Random number of dice with random number of faces-Probability of getting a max number provided Suppose we have a vector $y$ that represent $m$ dice with a potentially varying number of faces (let's call this number $k_i$, where $i$ goes from $1$ to $m$). Let's also suppose that $x_{max}$ is an input that states the max number that can be present in any combination of the dice after being thrown, and that must be present in at least one of these.
I'm interested in the probability of such an event, so I would need a generic formula where I can provide a vector $y$ of $m$ dices with $k_i$ faces and max integer $x_{max}$.
I understand that the probability of at least one case occurring would be:
$$
P(X) = \prod_{i=1}^{m} \frac{1}{k_i}
$$
To consider all cases that fit the criterion I would need to multiply $P(X)$ by the number of all cases $n$, that would yield $P(T)$. This is where I'm having a problem: Im not sure how to arrive at the generic formula to calculate all the possible cases that fit the criterion.
I have arrived at a solution where I generate all permutations and discard the ones that fit the criteria, via programming, but it's not the most efficient method.

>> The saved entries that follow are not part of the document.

/-- A 5-bit register field. -/
def regAt (w lo : Nat) : XReg := ⟨fld w lo 5, Nat.mod_lt _ (by decide)⟩

/-- A 4-bit predicate field of a VA, VM or VP word. -/
def predAt (w lo : Nat) : PReg := ⟨fld w lo 4, Nat.mod_lt _ (by decide)⟩

/-- A field of `bits` bits, read as two's complement. -/
def sextNat (bits n : Nat) : Int := if n < 2 ^ (bits - 1) then (n : Int) else (n : Int) - 2 ^ bits

/-- The I-layout immediate, bits [31:20]. -/
def immI (w : Nat) : Int := sextNat 12 (fld w 20 12)

/-- The S-layout immediate. -/
def immS (w : Nat) : Int := sextNat 12 (fld w 25 7 * 32 + fld w 7 5)

/-- The B-layout offset imm[12 | 10:5 | 4:1 | 11] (R31). -/
def immB (w : Nat) : Int :=
  sextNat 13 (fld w 31 1 * 4096 + fld w 7 1 * 2048 + fld w 25 6 * 32 + fld w 8 4 * 2)

/-- The J-layout offset. -/
def immJ (w : Nat) : Int :=
  sextNat 21 (fld w 31 1 * 1048576 + fld w 12 8 * 4096 + fld w 20 1 * 2048 + fld w 21 10 * 2)

/-- Accepts a word when its condition holds and rejects it under the given name otherwise. -/
def guardD (c : Bool) (e : DecodeError) (r : Except DecodeError Instr) : Except DecodeError Instr :=
  if c then r else .error e

/-- LOAD. -/
def decodeLoad (w : Nat) : Except DecodeError Instr :=
  match fld w 12 3 with
  | 0 => .ok (.scalarLoad .lb (regAt w 7) (regAt w 15) (immI w))
  | 1 => .ok (.scalarLoad .lh (regAt w 7) (regAt w 15) (immI w))
  | 2 => .ok (.scalarLoad .lw (regAt w 7) (regAt w 15) (immI w))
  | 3 => .ok (.scalarLoad .ld (regAt w 7) (regAt w 15) (immI w))
  | 4 => .ok (.scalarLoad .lbu (regAt w 7) (regAt w 15) (immI w))
  | 5 => .ok (.scalarLoad .lhu (regAt w 7) (regAt w 15) (immI w))
  | 6 => .ok (.scalarLoad .lwu (regAt w 7) (regAt w 15) (immI w))
  | _ => .error .undefinedStandard

/-- LOAD-FP: only `flw` is implemented (R5 item 2). -/
def decodeLoadFp (w : Nat) : Except DecodeError Instr :=
  guardD (fld w 12 3 == 2) .undefinedStandard (.ok (.scalarLoad .flw (regAt w 7) (regAt w 15) (immI w)))

/-- STORE. -/
def decodeStore (w : Nat) : Except DecodeError Instr :=
  match fld w 12 3 with
  | 0 => .ok (.scalarStore .sb (regAt w 20) (regAt w 15) (immS w))
  | 1 => .ok (.scalarStore .sh (regAt w 20) (regAt w 15) (immS w))
  | 2 => .ok (.scalarStore .sw (regAt w 20) (regAt w 15) (immS w))
  | 3 => .ok (.scalarStore .sd (regAt w 20) (regAt w 15) (immS w))
  | _ => .error .undefinedStandard

/-- STORE-FP: only `fsw` is implemented. -/
def decodeStoreFp (w : Nat) : Except DecodeError Instr :=
  guardD (fld w 12 3 == 2) .undefinedStandard (.ok (.scalarStore .fsw (regAt w 20) (regAt w 15) (immS w)))
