/-- A node taken up by the scheduler (R200 to R218). `image` holds the lines of its plane image as they stood then
(R208); `inTime` that it stopped entirely within W cycles of the request (R309). -/
structure Node where
  pool : Nat
  idx : Nat
  st : NodeState := .waiting
  preds : List Nat := []
  entry : Word := 0
  arg : Word := 0
  plane : Word := 0
  image : List (Option (List Byte)) := []
  done : Word := 0
  launchid : Nat := 0
  power : Nat := 0
  scratch : Nat := 0
  lw : Nat := 0
  lh : Nat := 0
  seq : Nat := 1
  vctx : Nat := 0
  tiles : Nat := 0
  accs : Nat := 0
  cls : Nat := 0
  tol : Bool := false
  asid : Nat := 0
  rank : Nat := 0
  eff : Nat := 0
  passes : Nat := 0
  anchor : Option Nat := none
  anchorRank : Nat := 0
  origin : Option Nat := none
  placed : Bool := false
  dispatched : Bool := false
  reserve : Option Nat := none
  preemptFor : Option (Nat × Nat) := none
  preemptAt : Option Nat := none
  inTime : Bool := false
  teardown : Bool := false
  npre : Nat := 0
  oabs : Nat := 0
  tstart : Nat := 0
  faults : List FaultRec := []
  exitAddr : Word := 0
  barriers : Vector Barrier 16 := Vector.replicate 16 {}
  saves : List Save := []
  spill : List Spill := []
  tokens : Tab (Tab Token) := []
  zeros : List (Nat × Nat) := []
  prof : Option Nat := none
  ivl : Option Nat := none
  recording : Bool := false
  deriving DecidableEq, Repr

/-- A sparse tile in a cluster's Coppice (R257 to R261): its identity, whether it is held as a dense mark, the number
of entries it takes, whether it is compiling, the ranges of memory lines it is watched over, the stamps of its last use
and of its making, the die (4·package + die) that holds its watch, and its structure: for each row the columns of its non-zeros. -/
structure CopTile where
  asid : Nat
  base : Word
  digest : Nat
  dense : Bool
  entries : Nat
  compiling : Bool
  watch : List (Nat × Nat)
  used : Nat
  born : Nat
  die : Nat
  rows : List (List Nat)
  deriving DecidableEq, Repr

/-- A cluster (R89, R100, R145, R189, R225 to R227, R258). `termCycles` and `rideCycles` count the cycles of array or edge
time in the lease's term (R225), and of array time since the Ride token was taken (R227); `rideDone` tells that the token is to be freed
once the running command completes. -/
structure Cluster where
  tokens : Tab Token := []
  coppice : List CopTile := []
  stamp : Nat := 0
  grammars : Tab Grammar := []
  ride : Bool := false
  rideCycles : Nat := 0
  rideDone : Bool := false
  holder : Option (Nat × Nat) := none
  implicitLease : Bool := false
  giveUp : Bool := false
  termCmds : Nat := 0
  termCycles : Nat := 0
  waiters : List (Nat × Nat) := []
  implicits : List (Nat × Nat) := []
  lastCore : Nat := 3
  lastServed : Vector Nat 4 := Vector.replicate 4 7
  deriving DecidableEq, Repr

/-- A free Ride token (R227): the stop at which it stood at a cycle, and the stop that freed it. -/
structure RideToken where
  stop : Nat := 0
  since : Nat := 0
  freedBy : Option Nat := none
  deriving DecidableEq, Repr

/-- A compute die: translation roots (R251), memory-side TLB, whether it is held in reset or powered down, its Ride
budget D (R343), free Ride tokens and how many of them leave at the next stops they reach (R227), and the access samples of
R254, with the counts of the entries that have left the TLB, which Derdengo has read. -/
structure Die where
  roots : Tab Nat := []
  tlb : List TlbEntry := []
  absent : Bool := false
  budget : Nat := 64
  ride : List RideToken := [{}]
  rideOver : Nat := 0
  sampleN : Nat := 256
  sampleCount : Nat := 0
  ringBase : Nat := 0
  ringSlots : Nat := 0
  ringHead : Nat := 0
  ringUnread : Nat := 0
  sampleDrops : Nat := 0
  counts : List TlbEntry := []
  deriving DecidableEq, Repr

/-- What a message to another package is. -/
inductive SentKind where
  | load | lr | sc | store | nibble | amo | mbox | token | engine | signal | reply | coll | forward | link | debug
  deriving DecidableEq, Repr

/-- A message of the Weald that leaves this package. -/
structure Sent where
  pkg : Nat
  die : Nat
  addr : Word
  kind : SentKind
  data : List Byte
  deriving DecidableEq, Repr

/-- A request that has been sent and is not acknowledged (R255, R277): its number in the outbox, and the core for which it
was sent, with the queue and number of the command that made it. -/
structure Unacked where
  n : Nat
  g : Nat
  cmd : Option (Nat × Nat) := none
  deriving DecidableEq, Repr

/-- A message that leaves once what the same command sent before it is acknowledged (R168, R287, R288): the core, the command,
and the number of the first message that came after the writes it waits for. -/
structure Awaiting where
  msg : Sent
  g : Nat
  cmd : Option (Nat × Nat) := none
  before : Nat
  deriving DecidableEq, Repr

/-- A flit that has not been acknowledged by its link, with the number of the message it is of, unless it is passed on (R274, R277). -/
abbrev Flit := Option Nat × BitVec 1024

/-- A registered launch pool (R197, R198): its base, capacity, identifier and doorbell page, whether it is being torn
down (R218), and the status with which each record last retired (R201). -/
structure Pool where
  base : Word := 0
  cap : Nat := 0
  asid : Nat := 0
  page : Word := 0
  closing : Bool := false
  retired : Tab Nat := []
  deriving DecidableEq, Repr

/-! ### The Weald die (R173 to R181, R273 to R288) -/

/-- A link (R275, R276): the entry of the live link table, the next lseq expected, the replays of one flit that have followed
one another, the next lseq to send, the replay buffer, and how many of its flits have been put on the wire since the last replay. -/
structure Link where
  state : Nat := 0
  peer : Nat := 0
  plink : Nat := 0
  expect : Nat := 0
  replays : Nat := 0
  next : Nat := 0
  buffer : List Flit := []
  wired : Nat := 0
  deriving DecidableEq, Repr

/-- A chunk of a collective operation at this member (R176, R281): its state, tree and overflow mark, the node value
formed here, how many children's values have arrived for it, and what is still to be written of its result, which may reach its
places element by element (R272). -/
structure Chunk where
  st : Nat := 0
  tree : Nat := 0
  ovf : Bool := false
  val : List (BitVec 32) := []
  got : Nat := 0
  held : List (Loc × List Byte) := []
  deriving DecidableEq, Repr
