/-! ### Stores (R108) -/

/-- A store of vs3's active elements. -/
def vstoreRes (va : Bool) (off : Nat → Nat → Word) (strided : Bool) (o : VM) (w : Word) (s : State) : Res :=
  let t := s.vtagOf o.vd
  let l := vmElems s o.qp t (fun i => s.rx o.xs1 + off t i) (fun i => s.el t o.vd i)
  vmAccess s va true .vstore l
    (vmPre s o w [o.vd] (o.xs1 :: if strided then [o.s2] else []) [] ++
      [needTag s byteTags false o.vd, if strided then noNibbles s o.vd else none])

def vstRes (va : Bool) : VM → Word → State → Res := vstoreRes va unitOff false
def execVst (o : VM) (s : State) : Host.Outcome State Fault Refusal := (vstRes false o (wordOf (.vst o)) s).finish s
def execVstVa (o : VM) (s : State) : Host.Outcome State Fault Refusal := (vstRes true o (wordOf (.vstVa o)) s).finish s

def vstsRes (va : Bool) (o : VM) (w : Word) (s : State) : Res := vstoreRes va (fun _ => strideOff (s.rx o.s2)) true o w s
def execVsts (o : VM) (s : State) : Host.Outcome State Fault Refusal := (vstsRes false o (wordOf (.vsts o)) s).finish s
def execVstsVa (o : VM) (s : State) : Host.Outcome State Fault Refusal := (vstsRes true o (wordOf (.vstsVa o)) s).finish s

def vstxRes (va : Bool) (o : VM) (w : Word) (s : State) : Res :=
  let t := s.vtagOf o.vd
  let l := vmElems s o.qp t (fun i => s.rx o.xs1 + indexOff s o t i) (fun i => s.el t o.vd i)
  vmAccess s va true .vstore l (vmPre s o w (o.vd :: indexNames o t) [o.xs1] [] ++ indexPre s o w t o.vd)
def execVstx (o : VM) (s : State) : Host.Outcome State Fault Refusal := (vstxRes false o (wordOf (.vstx o)) s).finish s
def execVstxVa (o : VM) (s : State) : Host.Outcome State Fault Refusal := (vstxRes true o (wordOf (.vstxVa o)) s).finish s

/-! ### Tile rows and park rows (R109, R110) -/

/-- The bits of a register that active elements occupy. -/
def activeBits (s : State) (qp : PReg) (t : Nat) : Nat :=
  (setElems t 0 (s.actives qp (elemsOf t)) fun _ => 2 ^ tagBits t - 1).toNat

/-- A row read into vd, with its result tag as it stands at issue. `pre` holds every check before that of damage. -/
def rowReadRes (s : State) (o : VM) (off tag : Nat) (park : Bool) (pre : List Check) : Res :=
  if (s.actives o.qp (elemsOf tag)).isEmpty then .checked pre (.done (s.vset o.vd (s.vget o.vd) tag))
  else
    .checked (pre ++ [trapIf (rowHurt s s.cur.1 off (rowBits tag (s.me.r.rp o.qp)) false) causeMemory (BitVec.ofNat 64 off),
        needRoom s 1 0])
      (.done (s.enter [] { op := .rowRead (s.vphys o.vd) park (s.me.r.rp o.qp),
                           elems := [{ n := 512, addr := BitVec.ofNat 64 off, loc := .win s.cur.1 off }] } []))

/-- A row written from the active elements of vs3. A `vpark` with no active element leaves the park tag too (DESIGN CHOICE, log
entry 67). -/
def rowWriteRes (s : State) (o : VM) (off : Nat) (park : Bool) (pre : List Check) : Res :=
  let t := s.vtagOf o.vd
  let mask := activeBits s o.qp t
  if mask == 0 then .checked pre (.done s)
  else
    .checked (pre ++ [trapIf (rowHurt s s.cur.1 off mask true) causeMemory (BitVec.ofNat 64 off),
        needRoom s 0 1])
      (.done (s.enter [] { op := .rowWrite (if park then some t else none) mask,
                           elems := [{ n := 512, addr := BitVec.ofNat 64 off, data := (s.vget o.vd).toNat,
                                       loc := .win s.cur.1 off }] } []))

/-- R109's conditions on xs1, in the table's order. -/
def rowChecks (s : State) (x : Word) : List Check :=
  let k := bitsOf x.toNat 9 7
  [trapIf (bitsOf x.toNat 63 10 != 0) causeAccess x, needTile s k,
   trapIf ((s.myCore.tcfg[k % 8]'(Nat.mod_lt _ (by decide))).rows ≤ bitsOf x.toNat 6 0) causeAccess x]

/-- The window offset of a tile row. -/
def tileRowOff (x : Nat) : Nat := 0x100000 + 0x10000 * bitsOf x 9 7 + 512 * bitsOf x 6 0

/-- R32's check of the destination follows R109's own, which tell whether there is a row that has a tag (DESIGN CHOICE, log
entry 67). -/
def vldRowRes (o : VM) (w : Word) (s : State) : Res :=
  let x := s.rx o.xs1
  let off := tileRowOff x.toNat
  let t := rowTag s.myCore false off
  rowReadRes s o off t false (vmPre s o w [] [o.xs1] [o.vd] ++ rowChecks s x ++ [destTag s o.qp (elemsOf t) t o.vd])
def execVldRow (o : VM) (s : State) : Host.Outcome State Fault Refusal := (vldRowRes o (wordOf (.vldRow o)) s).finish s

def vstRowRes (o : VM) (w : Word) (s : State) : Res :=
  let x := s.rx o.xs1
  let off := tileRowOff x.toNat
  let t := s.vtagOf o.vd
  rowWriteRes s o off false (vmPre s o w [o.vd] [o.xs1] [] ++ rowChecks s x ++
    [trapIf (t != 0 && t != rowTag s.myCore false off) causeFormat (formatVal 0 t (s.vreg o.vd))])
def execVstRow (o : VM) (s : State) : Host.Outcome State Fault Refusal := (vstRowRes o (wordOf (.vstRow o)) s).finish s

/-- R110: a park row outside a free block of the partition, or a refused target. Bits [63:11] that are not 0, of which R110 says only
that they must be, are refused in the same way (DESIGN CHOICE, log entry 73). -/
def parkCheck (s : State) (x : Word) : Check :=
  let t := bitsOf x.toNat 3 0
  let row := bitsOf x.toNat 10 4
  trapIf (bitsOf x.toNat 63 11 != 0 || !s.myCore.hasTarget t || row / 16 * 16 < s.myCore.rowBound t) causeAccess x

/-- The window offset of a park row. -/
def parkOff (x : Nat) : Nat :=
  let t := bitsOf x 3 0
  if t < 8 then 0x100000 + 0x10000 * t + 512 * bitsOf x 10 4 else 0x180000 + 0x14000 * (t - 8) + 640 * bitsOf x 10 4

Here's a couple of examples:
$$
1) y = [2,5,8],
x_{max} = 8,
P(T) = 0.125
$$
$$
2) y=[2, 5, 7, 3],
x_{max} = 3,
P(T) = 0.180952380952
$$
$$
3)y = [3,4]
x_{max} = 2
P(T) = 0.25
$$
 A: I'll write $x =x_{max}$. I'm assuming a dice with $k_i$ faces shows integers between $1$ and $k_i$.
We can consider this the probability that no die shows higher than $x$ (I.e. all dice show $\leq x$) minus the probability that all dice show $<x$. This comes out to (taking into account that probability cannot exceed $1$)
$$
{\prod_{i=1}^m \min\left\{\frac{x}{k_i},1\right\}} - {\prod_{i=1}^m \min\left\{\frac{x-1}{k_i},1\right\}}
$$
A: Let's try to reproduce your example (2)
So the dice have sides $2,5,7,3$, and  there are $2\times 5 \times 7 \times 3 = 210$ equally possible outcomes
We now want to count the ones where the maximum value is exactly $3$. Count the number of ways all the dice show less than or equal to $3$ and subtract the number of ways all the dice show less than or equal to $2$.  So $2 \times 3 \times 3 \times 3 - 2 \times 2 \times 2 \times 2 = 54-16=38$
This gives a probability as $\frac{38}{210} \approx  0.18095$, as you found
In general this becomes $$\dfrac{\prod_i \min\left\{x_{\max},k_i\right\}   - \prod_i \min\left\{x_{\max}-1,k_i\right\}}{\prod_i k_i}$$